JPS6055257A - Ultrasonic testing device - Google Patents

Abstract

PURPOSE:To remove a harmful ultrasonic wave signal due to acoustic coupling status monitoring and to attain proper testing by forming transmission pulses for the acoustic coupling status monitoring independently of testing transmission pulses. CONSTITUTION:Ultrasonic wave vibrators 2a, 2b excited by transmission circuits 1a, 1b generate ultrasonic beams and make the beams incident on a material 4. The transmission circuits 1a, 1b have timing exciting the ultrasonic vibrators 2a, 2b simultaneously and timing exciting only the vibrator 2b independently. The vibrators 2a, 2b receive ultrasonic wave signals obtained by reflecting the ultrasonic beams on the surface and the inside of the material 4 and input the received signals to respective receiving circuits 7a, 7b, the outputs of the receiving circuits 7a, 7b are added by an adder 10 and the added result is inputted to a signal processing circuit 8a to discriminate a defect. On the other hand, the output of the circuit 7b is inputted to a signal processing circuit 8b independently to monitor acoustic coupling status or the like.

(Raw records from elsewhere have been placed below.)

-- ==== Sys2Proof/Machine/Step.lean ====
section
/-! DEFINITION. One step: the command at the front of the queue, or the passing of time on an empty queue. -/

namespace Sys2Proof.Machine

/-- One step. The command at the front is run on the state with the rest of the queue; on an empty queue one bit time of
oscillator time passes (notes/assumptions/2). -/
def step (s : State) : Host.Outcome State Fault Refusal :=
  match s.pending with
  | [] => .next { s with part := Part.tick s.part }
  | c :: rest => exec c { s with pending := rest }

/-- `s` with the command that a word spells at the front of its queue; `s` itself where the word spells none. -/
def State.withFetchWord (s : State) (nbits w : Nat) : State :=
  match decodeTableWord nbits w with
  | some c => { s with pending := c :: s.pending }
  | none => s

end Sys2Proof.Machine
end

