-- ==== Sys2Proof/Machine/Core.lean ====
section
/-! DEFINITION. The machine for the host. -/

def Sys2Proof.core : Host.Core :=
  { State := Sys2Proof.Machine.State, Fault := Sys2Proof.Machine.Fault,
    Refusal := Sys2Proof.Machine.Refusal, step := Sys2Proof.Machine.step, reset := Sys2Proof.Machine.State.reset }
end

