-- ==== Sys2Proof/Safety.lean ====
section
/-! DEFINITION. What the manual says holds of the part at all times, the frames of commands: what a command leaves as it was,
block by block, and the words of the statements. -/

namespace Sys2Proof.Machine

/-! ## Invariants -/

/-- A list in strictly ascending order of a key. -/
def strictlyRising : List Nat → Bool
  | a :: b :: rest => a < b && strictlyRising (b :: rest)
  | _ => true

/-- The minute clock holds a minute of day and a second (section 1.3); the silence timer runs exactly while the status is
VALID (R7). -/
def ClockInv (p : Part) : Prop :=
  p.clock.minute < 1440 ∧ p.clock.second < 60 ∧ (p.clock.silence.isSome ↔ p.clock.status = .valid)

/-- The yard line interface: the corrupt frame counter is at most 65535 (R28); the station is MUTED exactly while the fault
count is 16, and transmits nothing then (R26, R27); the share unit's notice follows (R61). -/
def LineInv (p : Part) : Prop :=
  p.line.corrupt ≤ 65535 ∧ p.line.faults ≤ 16
    ∧ (p.line.muted.isSome ↔ p.line.faults = 16)
    ∧ (p.share.mutedHeld = true ↔ p.line.muted.isSome)
    ∧ (p.line.muted.isSome → p.line.tx = none)

/-- The peer table (R33): at most 31 entries in ascending order of station number, so at most one a station, never the own
number, and only peers of the own group or the own non-zero lane. Peer overflow, its remark and the share unit's notice agree
(R39, R61). -/
def PeerInv (p : Part) : Prop :=
  p.peers.entries.length ≤ peerLimit
    ∧ strictlyRising (p.peers.entries.map (·.station)) = true
    ∧ (∀ e ∈ p.peers.entries, validStation e.station = true ∧ e.station ≠ p.latch.station
        ∧ (e.group = p.latch.group ∨ (e.lane = p.latch.lane ∧ p.latch.lane ≠ 0)))
    ∧ p.share.overflowHeld = p.peers.overflow
    ∧ p.remarks.peerOverflow = p.peers.overflow

/-- The remarks of the peer table say what they stand for (R44, R46). -/
def PeerRemarkInv (p : Part) : Prop :=
  p.remarks.feederMismatch = (Part.feederLimitInUse p != Part.ownLimit p)
    ∧ p.remarks.laneClash = Part.laneClashes p

/-- The applied grant never exceeds min(Ih, A), and is 0 in EMPTY, COUPLED and CLEARED and without an identity (R57). -/
def GrantInv (p : Part) : Prop :=
  p.share.ga ≤ p.share.aInForce
    ∧ p.share.ga ≤ (Part.heaterCurrent p).getD 0
    ∧ (zeroGrantState p.bay.state = true → p.share.ga = 0)

/-- From an immediate zero to the next boundary grant, duty and pin stay at 0 (R67, R77, R78). -/
def ZeroInv (p : Part) : Prop :=
  p.share.zeroed = true → p.share.ga = 0 ∧ p.heat.duty = 0 ∧ p.heat.shadow = 0 ∧ p.heat.pin = false

/-- The duty in force satisfies duty × Ih ≤ 64 × Ga and never exceeds the ceiling in force: 62, or 56 while a sweep is
running (R76). The shadow is the duty in force between boundaries (R74). It is 0 without an identity (R83). The heater pin is
active only in an on step of the duty in force (R75). -/
def DutyInv (p : Part) : Prop :=
  (p.heat.ceiling = 62 ∨ p.heat.ceiling = 56)
    ∧ (p.heat.sweepRunning = true → p.heat.ceiling = 56)
    ∧ p.heat.duty ≤ p.heat.ceiling
    ∧ p.heat.shadow = p.heat.duty
    ∧ p.heat.duty * (Part.heaterCurrent p).getD 0 ≤ 64 * p.share.ga
    ∧ (Part.heaterCurrent p = none → p.heat.duty = 0)
    ∧ p.heat.step ≤ 63
    ∧ (p.heat.pin = true → p.heat.phase = .on ∧ p.heat.step < p.heat.duty)

/-- The hold-reason set is non-empty in HELD, and empty in READY, RELEASING and CLEARED, and in EMPTY and COUPLED (R178,
R179). -/
def ReasonInv (p : Part) : Prop :=
  match p.bay.state with
  | .held => Reasons.any p.bay.reasons = true
  | .ready | .releasing | .cleared | .empty | .coupled => Reasons.any p.bay.reasons = false
  | .standby | .prepare => True

/-- Whenever the bay is RELEASING or CLEARED, the fault list holds no BLOCK entry and no fitted lamp is LOW, HIGH or UNKNOWN
(R183); no operation of the fault list runs there and no sweep does (R145, R161). -/
def ClearanceInv (p : Part) : Prop :=
  closedToChecks p.bay.state = true →
    (∀ e ∈ p.faults.coach, e.cls ≠ .block)
      ∧ (∀ e ∈ p.faults.bay, e.cls ≠ .block)
      ∧ (∀ l ∈ p.lamps, l.fit.isSome → l.verdict ≠ .low ∧ l.verdict ≠ .high ∧ l.verdict ≠ .unknown)
      ∧ p.faults.status = .idle
      ∧ SweepStatus.isRunning p.sweep.status = false

/-- The class of the BAY entry that a lamp's verdict stands for (R152). -/
def Lamp.bayClass (l : Lamp) : Option FaultClass := if l.fit.isSome then instructionOf l.verdict else none

/-- A BAY entry of class BLOCK exists for exactly the fitted lamps whose verdict is LOW or HIGH, and one of class WARN for
exactly those whose verdict is FLICKER (R152). Without an identity no lamp is fitted (R142). -/
def BayEntryInv (p : Part) : Prop :=
  p.faults.bay.map (fun e => (e.position, e.cls))
      = p.lamps.filterMap (fun l => (Lamp.bayClass l).map fun c => (l.position, c))
    ∧ (p.bay.identity = none → p.lamps = clearedLamps)

/-- The place of a class in the fault list: BLOCK, then WARN, then INFO (R160). -/
def FaultClass.rank : FaultClass → Nat
  | .block => 0
  | .warn => 1
  | .info => 2

/-- The class of an entry of the fault list. -/
def FaultEntry.cls : FaultEntry → FaultClass
  | .coach e => e.cls
  | .bay e => e.cls

/-- The order of the fault list (R160): by class; within a class COACH before BAY; COACH entries by coach order, BAY entries by
lamp position. -/
def FaultEntry.before (a b : FaultEntry) : Bool :=
  FaultClass.rank (FaultEntry.cls a) < FaultClass.rank (FaultEntry.cls b)
    || (FaultEntry.cls a == FaultEntry.cls b && match a, b with
        | .coach x, .coach y => x.record.order < y.record.order
        | .coach _, .bay _ => true
        | .bay _, .coach _ => false
        | .bay x, .bay y => x.position < y.position)

/-- The fault list holds at most 24 COACH entries, no two of one key (R160), each of the class of its record (R159), and no
two staged records have one key (R162). FAULTS_TRUNCATED is set exactly while the last read dropped a record (R163). The list
as reported, and its entries as they are held, stand in the order of R160; the staging set stands in coach order, below the
index being read, and holds something in READING alone (R157, R162). The lamp table has its sixteen positions in order
(R142). -/
def FaultListInv (p : Part) : Prop :=
  p.faults.coach.length ≤ coachLimit
    ∧ p.faults.coach.Pairwise (fun a b => Staged.sameKey a.record b.record = false)
    ∧ (∀ e ∈ p.faults.coach, e.cls = classOf e.record)
    ∧ p.faults.staging.Pairwise (fun a b => Staged.sameKey a b = false)
    ∧ (p.remarks.faultsTruncated = true ↔ 0 < p.faults.lastDropped)
    ∧ (Faults.listed p.faults).Pairwise (fun a b => FaultEntry.before a b = true)
    ∧ (p.faults.coach.map FaultEntry.coach).Pairwise (fun a b => FaultEntry.before a b = true)
    ∧ p.faults.bay.Pairwise (fun a b => a.position < b.position)
    ∧ p.faults.staging.Pairwise (fun a b => a.order < b.order)
    ∧ (∀ r ∈ p.faults.staging, r.order < p.faults.nextIndex.getD 0)
    ∧ (p.faults.status ≠ .reading → p.faults.staging = [])
    ∧ (p.faults.status = .reading → p.faults.nextIndex.isSome)
    ∧ p.lamps.map (·.position) = List.range 16

/-- The roster cache (R171): at most 16 entries, at most one a coach, in ascending order of M, and none with M < −30. -/
def RosterInv (p : Part) : Prop :=
  p.cache.entries.length ≤ rosterLimit
    ∧ p.cache.entries.Pairwise (fun a b => a.coach ≠ b.coach ∧ RosterEntry.before p.clock.minute a b = true)
    ∧ (∀ e ∈ p.cache.entries, e.departure < 1440 ∧ -30 ≤ RosterEntry.minutes p.clock.minute e)

/-- The reply job queue holds at most 4 jobs and the orders-dropped counter at most 255 (R191). -/
def OrderInv (p : Part) : Prop := p.orders.jobs.length ≤ jobLimit ∧ p.orders.dropped ≤ 255

/-- A sweep runs only with the link UP and the chain GOOD, and the heat frame knows of it (R79, R90, R145, R153). -/
def SweepInv (p : Part) : Prop :=
  (SweepStatus.isRunning p.sweep.status = true → p.link.state = .up ∧ p.measure.chain = .good)
    ∧ p.heat.sweepRunning = SweepStatus.isRunning p.sweep.status

/-- The coach link. While it is DOWN no command is in flight (R131). The keeper's slot holds PING, or IDENT in UP (R135).
A command other than PING is in flight only in UP, and one other than IDENT only with identity confirmed there. Identity
and hold are confirmed only in UP (R130, R133). The start timer runs exactly in STARTING (R132), the lost PING timer exactly in
LOST (R134), and the keep-alive timer only in UP (R133). -/
def LinkInv (p : Part) : Prop :=
  (p.link.state = .down → p.link.inFlight = none)
    ∧ (∀ c, p.link.slots.keeper = some c → c.code = .ping ∨ (c.code = .ident ∧ p.link.state = .up))
    ∧ (∀ f, p.link.inFlight = some f → f.command.code ≠ .ping →
        p.link.state = .up ∧ (f.command.code ≠ .ident → p.link.identConfirmed = true))
    ∧ (p.link.identConfirmed = true → p.link.state = .up)
    ∧ (p.link.holdConfirmed = true → p.link.state = .up)
    ∧ (p.link.startTimer.isSome ↔ p.link.state = .starting)
    ∧ (p.link.lostTimer.isSome ↔ p.link.state = .lost)
    ∧ (p.link.keepAlive.isSome → p.link.state = .up)

/-- The link follows couple sense (R131). -/
def CoupleInv (p : Part) : Prop := p.bay.couple = true ↔ p.link.state ≠ .down

/-- The bay record by bay state: couple sense is taken as present exactly outside EMPTY (R176); an identity is held exactly
outside EMPTY and COUPLED, and a roster copy only with an identity; PREPARE, READY and HELD have a roster copy, and from
PREPARE on the clock is not INVALID (R107, R177). -/
def BayInv (p : Part) : Prop :=
  (p.bay.couple = true ↔ p.bay.state ≠ .empty)
    ∧ (p.bay.identity.isSome ↔ p.bay.state ≠ .empty ∧ p.bay.state ≠ .coupled)
    ∧ (p.bay.roster.isSome → p.bay.identity.isSome)
    ∧ (openState p.bay.state = true → p.bay.roster.isSome)
    ∧ (openState p.bay.state = true ∨ closedToChecks p.bay.state = true → p.clock.status ≠ .invalid)

/-- A revocation is DEFERRED only in RELEASING and REQUESTED only in CLEARED (R186), and the order handler holds a revocation
order exactly while one of them stands (R193). The clearance minute count is at most 15 (R175). -/
def RevocationInv (p : Part) : Prop :=
  (p.bay.revocation = .deferred → p.bay.state = .releasing)
    ∧ (p.bay.revocation = .requested → p.bay.state = .cleared)
    ∧ (p.orders.revocation.isSome ↔ p.bay.revocation ≠ .none)
    ∧ p.bay.clearance ≤ 15

/-! ## Frames -/

/-- The blocks of the part, with the remarks set, oscillator time, the mode and the model's free counter. -/
inductive Block where
  | mode | osc | latch | clock | line | peers | share | heat | measure | plan | link | sweep | lamps | faults | cache | bay
  | remarks | orders | free
  deriving DecidableEq, Repr

/-- Two parts hold the same in a block. -/
def agreeOn (p q : Part) : Block → Prop
  | .mode => p.mode = q.mode
  | .osc => p.osc = q.osc
  | .latch => p.latch = q.latch
  | .clock => p.clock = q.clock
  | .line => p.line = q.line
  | .peers => p.peers = q.peers
  | .share => p.share = q.share
  | .heat => p.heat = q.heat
  | .measure => p.measure = q.measure
  | .plan => p.plan = q.plan
  | .link => p.link = q.link
  | .sweep => p.sweep = q.sweep
  | .lamps => p.lamps = q.lamps
  | .faults => p.faults = q.faults
  | .cache => p.cache = q.cache
  | .bay => p.bay = q.bay
  | .remarks => p.remarks = q.remarks
  | .orders => p.orders = q.orders
  | .free => p.free = q.free

/-- Everything outside the blocks named is as it was. -/
def unchangedExcept (blocks : List Block) (p q : Part) : Prop := ∀ b, b ∉ blocks → agreeOn p q b

/-- The blocks that a recomputation of the plan or a clearance evaluation may write. -/
def bayBlocks : List Block := [.bay, .cache, .remarks, .line, .plan, .free, .link, .sweep, .measure, .heat, .faults]
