-- ==== Sys2Proof/Certificates/Slice0/Obligations.lean ====
section
/-! DEFINITION. The statements for the provers, chapter by chapter: what the machine does, what each command does in the
states in which it completes and what it leaves as it was, and the invariants that every step keeps. -/

open Sys2Proof Sys2Proof.Machine

/-! ## The machine -/

/-- A step runs the command at the front of the queue on the state with the rest of the queue. -/
def Obligations.StepRunsTheFrontCommand : Prop :=
  ∀ (s : State) (c : Instr) (rest : List Instr), s.pending = c :: rest → step s = exec c { s with pending := rest }

/-- The model's choice (notes/assumptions/2): on an empty queue one bit time of 20 microseconds passes, unless the part is
inactive. Every command answers a next state, and leaves the queue as it was. Outside normal operation START_UP and RESET_ASSERTED
alone have an effect (R1, R4). -/
def Obligations.EveryStepAnswersAndFewCommandsActOutsideNormal : Prop :=
  (∀ s : State, s.pending = [] →
     step s = .next { s with part :=
       if s.part.mode = .inactive then s.part else { s.part with osc := s.part.osc + 20 } })
  ∧ (∀ (c : Instr) (s : State), Completes c s fun _ => True)
  ∧ (∀ (c : Instr) (s : State), s.part.mode ≠ .normal → (∀ straps, c ≠ .startUp straps) → c ≠ .resetAsserted →
       exec c s = .next s)

/-! ## Chapter 1: station identity and time -/

/-- START_UP samples the straps in any mode: the latch holds them by R2, and a station number of 1 to 59 begins normal operation,
any other STRAP FAULT (R3). The start-up values of the blocks (R5, R32, R33, R48, R71, R84, R101, R122, R142, R143, R157, R171,
R175, R191). That the self-test's REFLO conversion has begun with step 0 is read from R72, R85 and R88 together
(notes/assumptions/21). Four fields are the model's own: the zero held (notes/assumptions/27), the minute event that left the
heat-start watch ARMED (notes/assumptions/25), the one that opened the window (notes/assumptions/33) and the last HOLD ACK
(notes/assumptions/41). -/
def Obligations.StartUpSamplesTheStrapsAndSetsTheBlocks : Prop :=
  (∀ (straps : Straps) (s : State), Completes (.startUp straps) s fun q =>
     q.latch.station = straps.station.toNat ∧ q.latch.lane = straps.lane.toNat
       ∧ q.latch.depth = (if straps.lane.toNat = 0 then 1 else straps.depth.toNat + 1)
       ∧ q.latch.group = straps.group.toNat ∧ q.latch.cls = straps.cls.toNat ∧ q.latch.heater = straps.heater
       ∧ Part.ownLimit q = [32, 63, 125, 250].getD straps.cls.toNat 0
       ∧ q.mode = (if 1 ≤ straps.station.toNat ∧ straps.station.toNat ≤ 59 then .normal else .strapFault))
  ∧ (∀ (straps : Straps) (s : State), 1 ≤ straps.station.toNat → straps.station.toNat ≤ 59 →
       Completes (.startUp straps) s fun q =>
         q.osc = 0
         ∧ q.clock = { minute := 0, second := 0, status := .invalid, silence := none, secondEnds := 1000000 }
         ∧ q.line = { flags := { shed := false, load := true, baystate := true, ask := false }
                      marks := { shed := false, load := false, baystate := false, ask := false }
                      tx := none, faults := 0, muted := none, loadRefresh := none, baystateRefresh := none, corrupt := 0
                      quietFrom := 0, receiving := none }
         ∧ q.peers = { entries := [], overflow := false }
         ∧ q.share = { aInForce := [28, 56, 110, 219].getD straps.cls.toNat 0
                       qInForce := [1, 3, 6, 13].getD straps.cls.toNat 0
                       demand := 0, urgency := 0, mode := .off, gt := 0, ga := 0, draw := 0, claim := none, shedLock := none
                       halvingDue := false, mutedHeld := false, overflowHeld := false, zeroed := false }
         ∧ q.heat = { step := 0, phase := .off, duty := 0, shadow := 0, sweepRunning := false, ceiling := 62, pin := false
                      frameStart := 0 }
         ∧ q.measure = { chain := .untested, selfTest := .refloPending, reflo := none, frames := 0, owedCabin := false
                         owedOutside := true, converting := some .reflo, ending := none
                         cabin := { ring := [], run := none, status := .ok, stale := 0 }
                         outside := { ring := [], run := none, status := .ok, stale := 0 }, marks := [] }
         ∧ q.plan = { target := none, lead := none, basis := .computed, start := none, mode := .off, frost := false
                      watch := .notBegun, begun := false, rearmed := none, maintain := false, demand := 0, urgency := 0, planCold := false
                      clearanceCold := false }
         ∧ q.link.state = .down ∧ q.link.identConfirmed = false ∧ q.link.inFlight = none ∧ q.link.waitCount = 0
         ∧ q.link.gathered = [] ∧ q.link.holdConfirmed = false ∧ q.link.startTimer = none ∧ q.link.lostTimer = none
         ∧ q.link.keepAlive = none ∧ q.link.slots = { keeper := none, bay := none, sweep := none, faults := none }
         ∧ q.sweep = { status := .none, settle := none, work := [], last := none, lightsOff := .notPlaced }
         ∧ q.lamps.length = 16
         ∧ (∀ l ∈ q.lamps, l.fit = none ∧ l.verdict = .notFitted ∧ l.reading = none ∧ l.minute = none)
         ∧ q.faults = { coach := [], bay := [], status := .idle, kind := none, toRead := none, nextIndex := none, staging := []
                        rejected := 0, lastRead := none, lastRejected := 0, lastDropped := 0, memory := none }
         ∧ q.cache = { entries := [], want := none, askCount := 0 }
         ∧ q.bay.couple = false ∧ q.bay.state = .empty ∧ q.bay.identity = none ∧ q.bay.roster = none
         ∧ Reasons.any q.bay.reasons = false ∧ q.bay.window = false ∧ q.bay.openedAt = none ∧ q.bay.holdAckAt = none
         ∧ q.bay.readWatch = .notBegun
         ∧ q.bay.sweepWatch = .notBegun ∧ q.bay.windowWatch = .notBegun ∧ q.bay.lanePass = false ∧ q.bay.revocation = .none
         ∧ q.bay.decoupleFlag = .none ∧ q.bay.retry = none ∧ q.bay.clearance = 0 ∧ q.bay.tooEarly = none
         ∧ q.bay.clashFrom = none ∧ q.bay.chirps = none
         ∧ (∀ r, Remarks.get q.remarks r = false)
         ∧ q.orders = { jobs := [], dropped := 0, revocation := none })

/-- In STRAP FAULT, from its entry and whatever command follows but a start-up or a reset, the part shows the fast red flash and
does nothing more (R4). -/
def Obligations.StrapFaultShowsTheRedFlashAndDoesNothingMore : Prop :=
  ∀ (straps : Straps) (s : State), ¬(1 ≤ straps.station.toNat ∧ straps.station.toNat ≤ 59) →
    Completes (.startUp straps) s fun q =>
      (∀ t, Part.beacon { q with osc := t } = { red := t / 250000 % 2 == 0, amber := false, green := false })
      ∧ Part.sounder q = false ∧ Part.heater q = false ∧ q.heat.pin = false ∧ q.share.ga = 0 ∧ q.heat.duty = 0
      ∧ Part.drivesDominant q = false ∧ q.line.tx = none
      ∧ q.line.flags = { shed := false, load := false, baystate := false, ask := false } ∧ q.orders.jobs = []
      ∧ Part.linkClock q = false ∧ q.measure.converting = none ∧ q.measure.ending = none
      ∧ (∀ (c : Instr) (queue : List Instr), (∀ straps', c ≠ .startUp straps') → c ≠ .resetAsserted →
          exec c { part := q, pending := queue } = .next { part := q, pending := queue })

/-- While the reset pin is held active the part drives nothing (R1); what the rest of the state holds meanwhile is the model's
choice (notes/assumptions/22). -/
def Obligations.ResetAssertedSilencesEveryOutput : Prop :=
  ∀ s : State, Completes .resetAsserted s fun q =>
    q.mode = .inactive ∧ Part.drivesDominant q = false ∧ Part.linkClock q = false ∧ Part.heater q = false
      ∧ Part.beacon q = { red := false, amber := false, green := false } ∧ Part.sounder q = false
      ∧ unchangedExcept [.mode, .line, .heat] s.part q

/-- SECOND_END advances the second, and past 59 the minute, which issues one minute event (R6). TIME_SILENCE_EXPIRY makes a clock
UNCONFIRMED and stops the timer; minute and second go on, and the change is handed to the planner (R7). -/
def Obligations.ClockAdvancesAndFallsSilent : Prop :=
  (∀ s : State, s.part.mode = .normal →
     Completes .secondEnd s fun q =>
       q.osc = max s.part.osc s.part.clock.secondEnds
       ∧ q.clock = { s.part.clock with
           second := if s.part.clock.second < 59 then s.part.clock.second + 1 else 0
           minute := if s.part.clock.second < 59 then s.part.clock.minute else (s.part.clock.minute + 1) % 1440
           secondEnds := s.part.clock.secondEnds + 1000000 }
       ∧ (s.part.clock.second < 59 → unchangedExcept [.osc, .clock] s.part q)
       ∧ (¬s.part.clock.second < 59 →
           q = minuteEvent { s.part with osc := q.osc, clock := q.clock }
           ∧ unchangedExcept ([.osc, .clock] ++ bayBlocks) s.part q))
  ∧ (∀ (s : State) (t : Moment), s.part.mode = .normal → s.part.clock.silence = some t →
       Completes .timeSilenceExpiry s fun q =>
         q.clock = { s.part.clock with status := .unconfirmed, silence := none } ∧ q.osc = max s.part.osc t
         ∧ (¬(s.part.bay.state = .standby ∧ s.part.bay.roster.isSome) →
             q = recompute .clockStatus { s.part with osc := q.osc, clock := q.clock })
         ∧ unchangedExcept ([.osc, .clock] ++ bayBlocks) s.part q)

/-- TIME_FRAME: a frame of another sender whose minute and second are in range is adopted at once, whoever sent it; any other
leaves the clock as it was and is not counted as corrupt; one that bears the own number never reaches the clock (R8). An adoption
that changes the minute re-orders and purges the roster cache under the new minute and issues exactly one minute event (R9); one
that changes the status tells the planner and the bay, which leaves STANDBY for PREPARE with its watches ARMED where a roster copy
is held (R7, R177). The order of shift, status change and minute event is notes/assumptions/7. The moment at which the frame ends
is the model's choice (notes/assumptions/8). -/
def Obligations.TimeFrameIsAdoptedInRange : Prop :=
  ∀ (s : State) (n : StationNo) (b : TimePayload), s.part.mode = .normal →
    Completes (.timeFrame n b) s fun q =>
      q.line.corrupt = s.part.line.corrupt
      ∧ (n.toNat ≠ s.part.latch.station → q.osc = max s.part.osc (Part.frameEnd s.part 54))
      ∧ (n.toNat ≠ s.part.latch.station → b.minute.toNat ≤ 1439 → b.second.toNat ≤ 59 →
          q.clock = { minute := b.minute.toNat, second := b.second.toNat, status := .valid
                      silence := some (q.osc + 900000000), secondEnds := q.osc + 1000000 }
          ∧ unchangedExcept ([.osc, .clock] ++ bayBlocks) s.part q
          ∧ (b.minute.toNat = s.part.clock.minute → s.part.clock.status = .valid →
              unchangedExcept [.osc, .clock, .line] s.part q)
          ∧ (∃ p r : Part,
              unchangedExcept [.osc, .clock, .line, .cache] s.part p ∧ p.osc = q.osc ∧ p.clock = q.clock
              ∧ p.line = Part.lineAfter s.part q.osc
              ∧ p.cache = { s.part.cache with entries := p.cache.entries }
              ∧ (b.minute.toNat = s.part.clock.minute → p.cache = s.part.cache)
              ∧ (b.minute.toNat ≠ s.part.clock.minute →
                  (∀ x, x ∈ p.cache.entries ↔ x ∈ s.part.cache.entries ∧ -30 ≤ minutesTo b.minute.toNat x.departure)
                  ∧ ((s.part.cache.entries.map (·.coach)).Nodup →
                      p.cache.entries.Pairwise fun x y => RosterEntry.before b.minute.toNat x y = true))
              ∧ (s.part.clock.status = .valid → r = p)
              ∧ (s.part.clock.status ≠ .valid → ¬(s.part.bay.state = .standby ∧ s.part.bay.roster.isSome) →
                  r = recompute .clockStatus p)
              ∧ (s.part.clock.status ≠ .valid → s.part.bay.state = .standby → s.part.bay.roster.isSome →
                  r.bay.readWatch = .armed ∧ r.bay.sweepWatch = .armed ∧ r.bay.windowWatch = .armed
                  ∧ r.bay.roster = s.part.bay.roster ∧ r.bay.window = s.part.bay.window
                  ∧ (s.part.bay.window = false → openState r.bay.state = true) ∧ r.cache.entries = p.cache.entries
                  ∧ unchangedExcept bayBlocks p r)
              ∧ (b.minute.toNat ≠ s.part.clock.minute → q = minuteEvent r)
              ∧ (b.minute.toNat = s.part.clock.minute → q = r)))
      ∧ (n.toNat ≠ s.part.latch.station → ¬(b.minute.toNat ≤ 1439 ∧ b.second.toNat ≤ 59) → q = frameEnds 54 s.part)
      ∧ (n.toNat = s.part.latch.station → unchangedExcept [.osc, .line, .remarks, .bay] s.part q)

/-- M runs from −60 to 1379: v = (D − now) mod 1440 where v is at most 1379, else v − 1440 (R11). A watch of threshold x: ARMED
with M ≤ x passes, and that alone is a first observation; PASSED with M > x is ARMED again; nothing else changes (R12). -/
def Obligations.MinutesToDepartureAndWatches : Prop :=
  (∀ now d : Nat, now < 1440 → d < 1440 →
     -60 ≤ minutesTo now d ∧ minutesTo now d ≤ 1379
       ∧ minutesTo now d = (if d - (now : Int) < -60 then d - (now : Int) + 1440
           else if 1379 < d - (now : Int) then d - (now : Int) - 1440 else d - (now : Int)))
  ∧ (∀ (w : Watch) (m x : Int),
       ((evaluateWatch w m x).2 = true ↔ w = .armed ∧ m ≤ x)
         ∧ ((evaluateWatch w m x).1 = .passed ↔ (w = .armed ∨ w = .passed) ∧ m ≤ x)
         ∧ ((evaluateWatch w m x).1 = .armed ↔ (w = .armed ∨ w = .passed) ∧ x < m)
         ∧ ((evaluateWatch w m x).1 = .notBegun ↔ w = .notBegun))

Consequently, a harmful ultrasonic wave signal due to the monitoring of the acoustic coupling status is removed and proper testing using ultrasonic waves can be attained.

Description

[Detailed Description of the Invention] [Technical Field of the Invention] The present invention relates to an inspection device for inspecting the inside of a material using ultrasonic waves. The present invention provides an effective device for confirming that the ultrasonic waves generated by () are incident (-) into the material.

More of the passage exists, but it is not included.